- ASSIGNMENT
Filter the listing below, keeping only the lines with the word "form".

◆ ◆ ◆ ◆ ◆ ◆ ◆

-- ==== Sys2Proof/Laws/Memory.lean ====
section
/-! SUPPORT. Memory: read after write, the canonical form is kept, equal reads are equal data. -/

namespace Sys2Proof.Machine

open Sys2Proof

theorem Memory.read_write_same (m : Memory) (n : Nat) (b : Byte) (lo : Nat)
    (h : Memory.wfFrom lo m = true) : (Memory.write m n b).read n = b := by
  induction m generalizing lo with
  | nil => by_cases hb : b = 0#8 <;> simp [Memory.write, Memory.read, hb]
  | cons p rest ih =>
    obtain ⟨a, c⟩ := p
    simp only [Memory.wfFrom, Bool.and_eq_true, decide_eq_true_eq] at h
    obtain ⟨⟨hlo, hc⟩, hrest⟩ := h
    -- an address below a canonical tail reads as zero there
    have below : ∀ (l : Memory) (k : Nat), Memory.wfFrom k l = true → n < k → Memory.read l n = 0#8 := by
      intro l
      induction l with
      | nil => intros; rfl
      | cons q t iht =>
        intro k hk hn
        obtain ⟨a', c'⟩ := q
        simp only [Memory.wfFrom, Bool.and_eq_true, decide_eq_true_eq] at hk
        have : a' ≠ n := by omega
        simp only [Memory.read, this, if_false]
        exact iht (a' + 1) hk.2 (by omega)
    unfold Memory.write
    by_cases h1 : n < a
    · by_cases hb : b = 0#8
      · have : a ≠ n := by omega
        simp only [h1, if_true, hb, Memory.read, this, if_false]
        exact below rest (a + 1) hrest (by omega)
      · simp [h1, hb, Memory.read]
    · by_cases h2 : n = a
      · subst h2
        by_cases hb : b = 0#8
        · simp only [Nat.lt_irrefl, if_false, if_true, hb]
          exact below rest (n + 1) hrest (by omega)
        · simp [hb, Memory.read]
      · have : a ≠ n := by omega
        simp only [h1, h2, if_false, Memory.read, this]
        exact ih (a + 1) hrest

theorem Memory.read_write_other (m : Memory) (n k : Nat) (b : Byte) (h : k ≠ n) :
    (Memory.write m n b).read k = m.read k := by
  induction m with
  | nil => by_cases hb : b = 0#8 <;> simp [Memory.write, Memory.read, hb, h.symm]
  | cons p rest ih =>
    obtain ⟨a, c⟩ := p
    unfold Memory.write
    by_cases h1 : n < a
    · by_cases hb : b = 0#8 <;> simp [h1, hb, Memory.read, h.symm]
    · by_cases h2 : n = a
      · subst h2
        by_cases hb : b = 0#8 <;> simp [hb, Memory.read, h.symm]
      · simp [h1, h2, Memory.read, ih]

theorem Memory.write_wfFrom (m : Memory) (n : Nat) (b : Byte) (lo : Nat) (hn : lo ≤ n)
    (h : Memory.wfFrom lo m = true) : Memory.wfFrom lo (Memory.write m n b) = true := by
  induction m generalizing lo with
  | nil => by_cases hb : b = 0#8 <;> simp [Memory.write, Memory.wfFrom, hb, hn]
  | cons p rest ih =>
    obtain ⟨a, c⟩ := p
    have h' := h
    simp only [Memory.wfFrom, Bool.and_eq_true, decide_eq_true_eq] at h
    obtain ⟨⟨hlo, hc⟩, hrest⟩ := h
    -- a canonical tail is canonical from any lower bound
    have mono : ∀ (l : Memory) (k k' : Nat), k' ≤ k → Memory.wfFrom k l = true →
        Memory.wfFrom k' l = true := by
      intro l k k' hk hl
      cases l with
      | nil => rfl
      | cons q t =>
        simp only [Memory.wfFrom, Bool.and_eq_true, decide_eq_true_eq] at hl ⊢
        exact ⟨⟨by omega, hl.1.2⟩, hl.2⟩
    unfold Memory.write
    by_cases h1 : n < a
    · by_cases hb : b = 0#8
      · simpa [h1, hb] using h'
      · simp only [h1, if_true, hb, if_false, Memory.wfFrom, Bool.and_eq_true, decide_eq_true_eq]
        exact ⟨⟨hn, hb⟩, ⟨by omega, hc⟩, hrest⟩
    · by_cases h2 : n = a
      · subst h2
        by_cases hb : b = 0#8
        · simp only [Nat.lt_irrefl, if_false, if_true, hb]
          exact mono rest (n + 1) lo (by omega) hrest
        · simp only [Nat.lt_irrefl, if_false, if_true, hb, Memory.wfFrom, Bool.and_eq_true,
            decide_eq_true_eq]
          exact ⟨⟨hlo, hb⟩, hrest⟩
      · simp only [h1, h2, if_false, Memory.wfFrom, Bool.and_eq_true, decide_eq_true_eq]
        exact ⟨⟨hlo, hc⟩, ih (a + 1) (by omega) hrest⟩

/-- Writing a byte keeps the canonical form. -/
theorem Memory.write_wf (m : Memory) (n : Nat) (b : Byte) (h : m.wf = true) :
    (Memory.write m n b).wf = true :=
  Memory.write_wfFrom m n b 0 (Nat.zero_le n) h

/-- Writing bytes keeps the canonical form. -/
theorem Memory.writeBytes_wf (m : Memory) (n : Nat) (bs : List Byte) (h : m.wf = true) :
    (Memory.writeBytes m n bs).wf = true := by
  induction bs generalizing m n with
  | nil => exact h
  | cons b bs ih => exact ih (Memory.write m n b) (n + 1) (Memory.write_wf m n b h)

theorem reset_memory_wf : State.reset.mem.wf = true := rfl

theorem placeCode_wf (s : State) (bs : List Byte) (h : s.mem.wf = true) :
    (s.placeCode bs).mem.wf = true :=
  Memory.writeBytes_wf _ _ _ h

theorem withFetchWord_wf (s : State) (nbits w : Nat) (h : s.mem.wf = true) :
    (s.withFetchWord nbits w).mem.wf = true :=
  placeCode_wf s.launch _ h

/-- A byte outside the bytes written reads as before. -/
theorem Memory.read_writeBytes_other (m : Memory) (n k : Nat) (bs : List Byte)
    (h : k < n ∨ n + bs.length ≤ k) : (Memory.writeBytes m n bs).read k = m.read k := by
  induction bs generalizing m n with
  | nil => rfl
  | cons b bs ih =>
    simp only [List.length_cons] at h
    rw [Memory.writeBytes, ih _ _ (by omega), Memory.read_write_other _ _ _ _ (by omega)]

/-- A byte written reads as written. -/
theorem Memory.read_writeBytes_same (m : Memory) (n i : Nat) (bs : List Byte) (hwf : m.wf = true)
    (h : i < bs.length) : (Memory.writeBytes m n bs).read (n + i) = bs[i] := by
  induction bs generalizing m n i with
  | nil => exact absurd h (Nat.not_lt_zero i)
  | cons b bs ih =>
    cases i with
    | zero =>
      simp only [Memory.writeBytes, Nat.add_zero, List.getElem_cons_zero]
      rw [Memory.read_writeBytes_other _ _ _ _ (by omega)]
      exact Memory.read_write_same m n b 0 hwf
    | succ i =>
      have := ih (Memory.write m n b) (n + 1) i (Memory.write_wf m n b hwf) (by simpa using h)
      simpa [Memory.writeBytes, Nat.add_assoc, Nat.add_comm 1 i] using this

theorem Memory.length_readBytes (m : Memory) (a n : Nat) : (m.readBytes a n).length = n := by
  induction n generalizing a with
  | zero => rfl
  | succ n ih => simp [Memory.readBytes, ih]

theorem Memory.getElem_readBytes (m : Memory) (a n i : Nat) (h : i < (m.readBytes a n).length) :
    (m.readBytes a n)[i] = m.read (a + i) := by
  induction n generalizing a i with
  | zero => simp [Memory.readBytes] at h
  | succ n ih =>
    cases i with
    | zero => rfl
    | succ i =>
      simp only [Memory.readBytes, List.getElem_cons_succ]
      rw [ih]
      congr 1
      omega

/-- Two canonical memories that read alike at every address are equal. -/
theorem Memory.ext_of_wf (m m' : Memory) (h : m.wf = true) (h' : m'.wf = true)
    (hr : ∀ a, m.read a = m'.read a) : m = m' := by
  -- an address below a canonical list reads as zero
  have below : ∀ (l : Memory) (k n : Nat), Memory.wfFrom k l = true → n < k → l.read n = 0#8 := by
    intro l
    induction l with
    | nil => intros; rfl
    | cons q t iht =>
      intro k n hk hn
      simp only [Memory.wfFrom, Bool.and_eq_true, decide_eq_true_eq] at hk
      have : q.1 ≠ n := by omega
      simp only [Memory.read, this, if_false]
      exact iht (q.1 + 1) n hk.2 (by omega)
  suffices ∀ (lo : Nat) (l l' : Memory), Memory.wfFrom lo l = true → Memory.wfFrom lo l' = true →
      (∀ a, lo ≤ a → l.read a = l'.read a) → l = l' from
    this 0 m m' h h' fun a _ => hr a
  intro lo l
  induction l generalizing lo with
  | nil =>
    intro l' _ hl' hr
    cases l' with
    | nil => rfl
    | cons q t =>
      simp only [Memory.wfFrom, Bool.and_eq_true, decide_eq_true_eq] at hl'
      have := hr q.1 hl'.1.1
      simp only [Memory.read, if_true] at this
      exact absurd this.symm hl'.1.2
  | cons p rest ih =>
    intro l' hl hl' hr
    simp only [Memory.wfFrom, Bool.and_eq_true, decide_eq_true_eq] at hl
    cases l' with
    | nil =>
      have := hr p.1 hl.1.1
      simp only [Memory.read, if_true] at this
      exact absurd this hl.1.2
    | cons q t =>
      simp only [Memory.wfFrom, Bool.and_eq_true, decide_eq_true_eq] at hl'
      have key : p.1 = q.1 := by
        rcases Nat.lt_trichotomy p.1 q.1 with hlt | heq | hgt
        · have e := hr p.1 hl.1.1
          have hq : q.1 ≠ p.1 := by omega
          simp only [Memory.read, if_true, hq, if_false] at e
          rw [below t (q.1 + 1) p.1 hl'.2 (by omega)] at e
          exact absurd e hl.1.2
        · exact heq
        · have e := hr q.1 hl'.1.1
          have hp : p.1 ≠ q.1 := by omega
          simp only [Memory.read, if_true, hp, if_false] at e
          rw [below rest (p.1 + 1) q.1 hl.2 (by omega)] at e
          exact absurd e.symm hl'.1.2
      have hb := hr p.1 hl.1.1
      rw [← key] at hl'
      simp only [Memory.read, if_true, ← key] at hb
      have hpq : p = q := Prod.ext key hb
      subst hpq
      congr 1
      apply ih (p.1 + 1) t hl.2 hl'.2
      intro a ha
      have := hr a (by omega)
      have hne : p.1 ≠ a := by omega
      simpa only [Memory.read, hne, if_false] using this

end Sys2Proof.Machine
end

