-- ==== Sys2Proof/Laws/PerInstr.lean ====
section
/-! SUPPORT. A family of statements with one lemma per instruction: the encoder writes as many bytes as the
instruction is long (R115). -/

namespace Sys2Proof.Laws.EncodedLength

open Sys2Proof

/-- The encoding of the instruction has its length. -/
def Statement (i : Instr) : Prop := (encode i).length = i.length

theorem encodeRm_length (reg : BitVec 3) (rm : RmOperand) : (encodeRm reg rm).length = rm.length := by
  cases rm with
  | reg r => rfl
  | base r d => cases d <;> rfl
  | disp d => rfl
  | sib s d => cases d <;> rfl
  | sibNoBase sc ix d => rfl

theorem subpd (pre : List Prefix) (rex : Option Rex) (reg : BitVec 3) (rm : RmOperand) :
    Statement (.subpd pre rex reg rm) := by
  cases rex <;>
    simp [Statement, encode, Instr.length, preBytes, rexBytes, rexLength, encodeRm_length] <;> omega

theorem vsubpdVex2x128 (pre : List Prefix) (p : Vex2) (reg : BitVec 3) (rm : RmOperand) :
    Statement (.vsubpdVex2x128 pre p reg rm) := by
  simp [Statement, encode, encodeVex2, Instr.length, preBytes, encodeRm_length]; omega

theorem vsubpdVex3x128 (pre : List Prefix) (p : Vex3) (reg : BitVec 3) (rm : RmOperand) :
    Statement (.vsubpdVex3x128 pre p reg rm) := by
  simp [Statement, encode, encodeVex3, Instr.length, preBytes, encodeRm_length]; omega

theorem vsubpdVex2x256 (pre : List Prefix) (p : Vex2) (reg : BitVec 3) (rm : RmOperand) :
    Statement (.vsubpdVex2x256 pre p reg rm) := by
  simp [Statement, encode, encodeVex2, Instr.length, preBytes, encodeRm_length]; omega

theorem vsubpdVex3x256 (pre : List Prefix) (p : Vex3) (reg : BitVec 3) (rm : RmOperand) :
    Statement (.vsubpdVex3x256 pre p reg rm) := by
  simp [Statement, encode, encodeVex3, Instr.length, preBytes, encodeRm_length]; omega

theorem vsubpdEvex128 (pre : List Prefix) (e : Evex) (b : Bool) (reg : BitVec 3) (rm : RmOperand) :
    Statement (.vsubpdEvex128 pre e b reg rm) := by
  simp [Statement, encode, encodeEvex, Instr.length, preBytes, encodeRm_length]; omega

theorem vsubpdEvex256 (pre : List Prefix) (e : Evex) (b : Bool) (reg : BitVec 3) (rm : RmOperand) :
    Statement (.vsubpdEvex256 pre e b reg rm) := by
  simp [Statement, encode, encodeEvex, Instr.length, preBytes, encodeRm_length]; omega

theorem vsubpdEvex512 (pre : List Prefix) (e : Evex) (b : Bool) (reg : BitVec 3) (rm : RmOperand) :
    Statement (.vsubpdEvex512 pre e b reg rm) := by
  simp [Statement, encode, encodeEvex, Instr.length, preBytes, encodeRm_length]; omega

theorem vsubpdEvex512er (pre : List Prefix) (e : Evex) (rc : Rounding) (reg rm : BitVec 3) :
    Statement (.vsubpdEvex512er pre e rc reg rm) := by
  simp [Statement, encode, encodeEvex, encodeRm, Instr.length, preBytes]

end Sys2Proof.Laws.EncodedLength
end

◆ ◆ ◆ ◆ ◆ ◆ ◆

- ANSWER BELOW
/-! SUPPORT. Memory: read after write, the canonical form is kept, equal reads are equal data. -/
/-- Writing a byte keeps the canonical form. -/
/-- Writing bytes keeps the canonical form. -/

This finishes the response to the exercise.